Research Paper Volume 12, Issue 5 pp 4592—4602
Leisure-time physical activity volume, intensity, and duration from mid- to late-life in U.S. subpopulations by race and sex. The Atherosclerosis Risk In Communities (ARIC) Study
- 1 Department of Epidemiology, Gillings School of Global Public Health, University of North Carolina, Chapel Hill, NC 27599, USA
- 2 Department of Biostatistics, Gillings School of Global Public Health, University of North Carolina, Chapel Hill, NC 27599, USA
- 3 Division of General Medicine, Department of Medicine, Columbia University Medical Center, New York, NY 10032, USA
- 4 Sticht Center on Aging, Wake Forest School of Medicine, Wake Forest University, Winston-Salem, NC 27157, USA
Received: December 26, 2019 Accepted: March 2, 2020 Published: March 13, 2020
https://doi.org/10.18632/aging.102916How to Cite
Copyright © 2020 Kats et al.

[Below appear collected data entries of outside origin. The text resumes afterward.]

-- ==== Sys2Proof/Laws/Line.lean ====
section
/-! SUPPORT. The laws of the line code: scrambling, levels and stuffing are undone by the receiver, a word whose syndromes are 0 is
its own correction, and the bytes at the front of a frame of one codeword are read from that codeword (R237 to R242). -/
namespace Sys2Proof.Machine

/-- The scrambler undoes itself (R238). -/
theorem scrambleFrom_scrambleFrom (s : Nat) (l : List Bool) : scrambleFrom s (scrambleFrom s l) = l := by
  induction l generalizing s with
  | nil => rfl
  | cons b r ih =>
    have h (x y : Bool) : ((x ^^ y) ^^ y) = x := by cases x <;> cases y <;> rfl
    simp only [scrambleFrom, ih, h]

theorem scramble_scramble (l : List Bool) : scramble (scramble l) = l := scrambleFrom_scrambleFrom _ l

/-- A scrambled sequence is as long as the plain one. -/
@[simp] theorem length_scrambleFrom (s : Nat) (l : List Bool) : (scrambleFrom s l).length = l.length := by
  induction l generalizing s with
  | nil => rfl
  | cons b r ih => simp [scrambleFrom, ih]

/-- The levels of an even number of bits give the bits back (R239). -/
theorem ofLevels_toLevels (l : List Bool) (h : l.length % 2 = 0) : ofLevels false (toLevels false l) = l := by
  induction l using toLevels.induct (nrz := false) with
  | case1 => rfl
  | case2 b hb => simp at h
  | case3 b hb => simp at h
  | case4 a b r hn => simp at hn
  | case5 a b r hn ih =>
    have ih := ih (by simp at h; omega)
    have step (x : BitVec 2) (m : List (BitVec 2)) : ofLevels false (x :: m) = ofLevels false [x] ++ ofLevels false m := by
      simp [ofLevels]
    cases a <;> cases b <;> (simp only [toLevels]; rw [if_neg (by decide), step, ih]; rfl)

/-- The receiver removes exactly the stuff symbols (R240). -/
theorem unstuffFrom_stuffFrom (l : List (BitVec 2)) (lv : BitVec 2) (n : Nat) (out : List (BitVec 2)) (h : n < 16) :
    unstuffFrom lv n out (stuffFrom lv n l) = out.reverse ++ l := by
  induction l generalizing lv n out with
  | nil => simp [stuffFrom, unstuffFrom]
  | cons x r ih =>
    have hn : n ≠ 16 := by omega
    by_cases hk : (if x = lv then n + 1 else 1) = 16
    · simp only [stuffFrom, if_pos hk]
      rw [unstuffFrom, if_neg hn, hk, unstuffFrom, if_pos rfl]
      have hx : ¬((if 2 ≤ x.toNat then (0 : BitVec 2) else 3) = x ∧ x = 3) := by rintro ⟨h1, rfl⟩; revert h1; decide
      rw [if_neg hx]
      simp only
      rw [ih _ 1 _ (by omega)]
      simp
    · simp only [stuffFrom, if_neg hk]
      have hlt : (if x = lv then n + 1 else 1) < 16 := by
        by_cases hx : x = lv
        · rw [if_pos hx] at hk ⊢; omega
        · rw [if_neg hx]; decide
      rw [unstuffFrom, if_neg hn, ih _ _ _ hlt]
      simp

theorem unstuff_stuff (l : List (BitVec 2)) : unstuff (stuff l) = l := unstuffFrom_stuffFrom l 0 12 [] (by decide)

/-- A product with 0. -/
@[simp] theorem gfMul_zero (x : Nat) : gfMul 0 x = 0 := by
  rw [gfMul]
  generalize List.range 10 = l
  induction l with
  | nil => rfl
  | cons i r ih =>
    rw [List.foldl_cons]
    split <;> exact ih

/-- Coefficients of 0 around a polynomial that vanishes at a point leave it vanishing there. -/
theorem gfEval_zeros (a b : Nat) (c : List Nat) (x : Nat) (h : gfEval c x = 0) :
    gfEval (List.replicate a 0 ++ c ++ List.replicate b 0) x = 0 := by
  have z (n : Nat) : (List.replicate n 0).foldl (fun acc c => gfMul acc x ^^^ c) 0 = 0 := by
    induction n with
    | zero => rfl
    | succ n ih => simp [List.replicate_succ, ih]
  rw [gfEval] at h
  rw [gfEval, List.foldl_append, List.foldl_append, z, h, z]

/-- A word whose syndromes are 0 is its own correction (R237). -/
theorem rsDecode_codeword (w : List Nat) (h : ∀ x ∈ gfPowers 2 1 14, gfEval w x = 0) : rsDecode w = some (w, 0) := by
  have : (rsSyndromes w).all (· == 0) = true := by simp [rsSyndromes, List.all_eq_true]; exact h
  rw [rsDecode, if_pos this]

/-- Pieces of a sequence made of pieces. -/
theorem chunks_flatMap {α β : Type} (k : Nat) (f : α → List β) (l : List α) (h : ∀ x ∈ l, (f x).length = k) :
    chunks k l.length (l.flatMap f) = l.map f := by
  induction l with
  | nil => rfl
  | cons x r ih =>
    have hx := h x (by simp)
    rw [List.flatMap_cons, List.length_cons, chunks, List.take_left' hx, List.drop_left' hx, ih (fun y hy => h y (by simp [hy])),
      List.map_cons]

/-- The length of pieces of one length, joined. -/
theorem length_flatMap_const {α β : Type} (k : Nat) (f : α → List β) (l : List α) (h : ∀ x ∈ l, (f x).length = k) :
    (l.flatMap f).length = k * l.length := by
  induction l with
  | nil => rfl
  | cons x r ih =>
    rw [List.flatMap_cons, List.length_append, h x (by simp), ih (fun y hy => h y (by simp [hy])), List.length_cons,
      Nat.mul_succ, Nat.add_comm]

/-- A frame of one codeword, in four levels, as it arrives between two commas. -/
def frameOf (w : List Nat) : List (BitVec 2) := stuff (toLevels false (scramble (w.flatMap (fun x => bitsOf x 10))))

/-- The first bytes of such a frame are those of its codeword (R235, R242). -/
theorem payloadBytes_frameOf (w : List Nat) (n : Nat) (hl : w.length = 272) (hs : ∀ x ∈ gfPowers 2 1 14, gfEval w x = 0)
    (hb : w.map (fun x => ofBits (bitsOf x 10)) = w) (hn : 8 * n ≤ 2580) (h0 : 0 < n) :
    payloadBytes (frameWords false (frameOf w)) 0 n =
      some ((chunks 8 n (((w.take 258).flatMap (fun x => bitsOf x 10)).take (8 * n))).map (fun b => BitVec.ofNat 8 (ofBits b))) := by
  have len : (w.flatMap (fun x => bitsOf x 10)).length = 2720 := by
    rw [length_flatMap_const 10 _ w (by simp [bitsOf]), hl]
  have words : (chunks 10 272 (w.flatMap (fun x => bitsOf x 10))).map ofBits = w := by
    rw [← hl, chunks_flatMap 10 (fun x => bitsOf x 10) w (by simp [bitsOf]), List.map_map]; exact hb
  have front : (frameWords false (frameOf w)).head? = some (some ((w.take 258).flatMap (fun x => bitsOf x 10)), 0) := by
    rw [frameWords, frameOf, unstuff_stuff, ofLevels_toLevels _ (by simp [scramble, len]), scramble_scramble, chunks, List.map_cons,
      List.take_of_length_le (by omega), List.head?_cons]
    simp only [len, Nat.lt_irrefl, if_false, words, rsDecode_codeword w hs]
  obtain ⟨rest, hr⟩ := List.head?_eq_some_iff.mp front
  have hi : (8 * (0 + n) - 1) / 2580 = 0 := by omega
  rw [hr]
  simp only [payloadBytes, Nat.mul_zero, Nat.zero_div, hi]
  simp

/-- Behind its one codeword such a frame has lost every other (R242). -/
theorem frameWords_frameOf_rest (w : List Nat) (hl : w.length = 272) :
    (frameWords false (frameOf w)).drop 1 = List.replicate 15 (none, 0) := by
  have len : (w.flatMap (fun x => bitsOf x 10)).length = 2720 := by rw [length_flatMap_const 10 _ w (by simp [bitsOf]), hl]
  have lost (n : Nat) : chunks 2720 n ([] : List Bool) = List.replicate n [] := by
    induction n with
    | zero => rfl
    | succ n ih => rw [chunks, List.take_nil, List.drop_nil, ih, List.replicate_succ]
  rw [frameWords, frameOf, unstuff_stuff, ofLevels_toLevels _ (by simp [scramble, len]), scramble_scramble, chunks,
    List.drop_of_length_le (Nat.le_of_eq len), lost, List.map_cons, List.drop_one, List.tail_cons, List.map_replicate]
  rfl

/-- A frame of 16 codewords, in four levels, as it arrives between two commas. -/
def frameOfAll (ws : List (List Nat)) : List (BitVec 2) :=
  stuff (toLevels false (scramble (ws.flatMap (fun w => w.flatMap (fun x => bitsOf x 10)))))

/-- Such a frame gives back the information bits of its codewords (R235, R237 to R240). -/
theorem frameWords_frameOfAll (ws : List (List Nat)) (hn : ws.length = 16) (hl : ∀ w ∈ ws, w.length = 272)
    (hs : ∀ w ∈ ws, ∀ x ∈ gfPowers 2 1 14, gfEval w x = 0) (hb : ∀ w ∈ ws, w.map (fun x => ofBits (bitsOf x 10)) = w) :
    frameWords false (frameOfAll ws) = ws.map (fun w => (some ((w.take 258).flatMap (fun x => bitsOf x 10)), 0)) := by
  have len (w : List Nat) (h : w ∈ ws) : (w.flatMap (fun x => bitsOf x 10)).length = 2720 := by
    rw [length_flatMap_const 10 _ w (by simp [bitsOf]), hl w h]
  have all : (ws.flatMap (fun w => w.flatMap (fun x => bitsOf x 10))).length = 2720 * 16 := by
    rw [length_flatMap_const 2720 _ ws len, hn]
  have cut : chunks 2720 16 (ws.flatMap (fun w => w.flatMap (fun x => bitsOf x 10))) = ws.map (fun w => w.flatMap (fun x => bitsOf x 10)) := by
    rw [← hn]; exact chunks_flatMap 2720 _ ws len
  rw [frameWords, frameOfAll, unstuff_stuff, ofLevels_toLevels _ (by simp [scramble, all]), scramble_scramble, cut, List.map_map]
  refine List.map_congr_left (fun w h => ?_)
  have words : (chunks 10 272 (w.flatMap (fun x => bitsOf x 10))).map ofBits = w := by
    rw [← hl w h, chunks_flatMap 10 (fun x => bitsOf x 10) w (by simp [bitsOf]), List.map_map]; exact hb w h
  simp only [Function.comp, len w h, Nat.lt_irrefl, if_false, words, rsDecode_codeword w (hs w h)]

end Sys2Proof.Machine
end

This is an open-access article distributed under the terms of the Creative Commons Attribution License (CC BY 3.0), which permits unrestricted use, distribution, and reproduction in any medium, provided the original author and source are credited.
Abstract
Mitigating age-related disease and disability presents challenges. Physical activity (PA) may be influential for prolonging health and functioning, warranting characterization of its patterns over the life course in population-based data. With the availability of up to three self-reported assessments of past year leisure-time PA (LTPA) over multiple decades in 15,036 participants (26% African American; 55% women; mean baseline age=54; median follow-up=23 years) from the Atherosclerosis Risk in Communities (ARIC) Study sampled from four U.S. communities, race-sex-stratified trajectories of average weekly intensity (metabolic equivalent of task (MET)), duration (hours), and energy expenditure or volume (MET-h) of LTPA were developed from age 45 to 90 using joint models to accommodate expected non-ignorable attrition. Declines in weekly LTPA intensity, duration, and volume from age 70 to 90 were observed in white women (2.9 to 1.2 MET; 2.5 to 0.6 h; 11.1 to 2.6 MET-h), white men (2.5 to 1.0 MET; 3.5 to 1.8 h; 15.5 to 6.4 MET-h), African American women (2.5 to 2.4 MET; 0.8 to 0.1 h; 6.7 to 6.0 MET-h), and African American men (2.3 to 1.4 MET; 1.5 to 0.6 h; 8.0 to 2.3 MET-h). These data reveal population-wide shifts towards less active lifestyles in older adulthood.
Abbreviations
PA: physical activity; LTPA: leisure-time physical activity; ARIC: Atherosclerosis Risk in Communities; MET: metabolic equivalent of task; MNAR: missingness not at random; CI: confidence interval.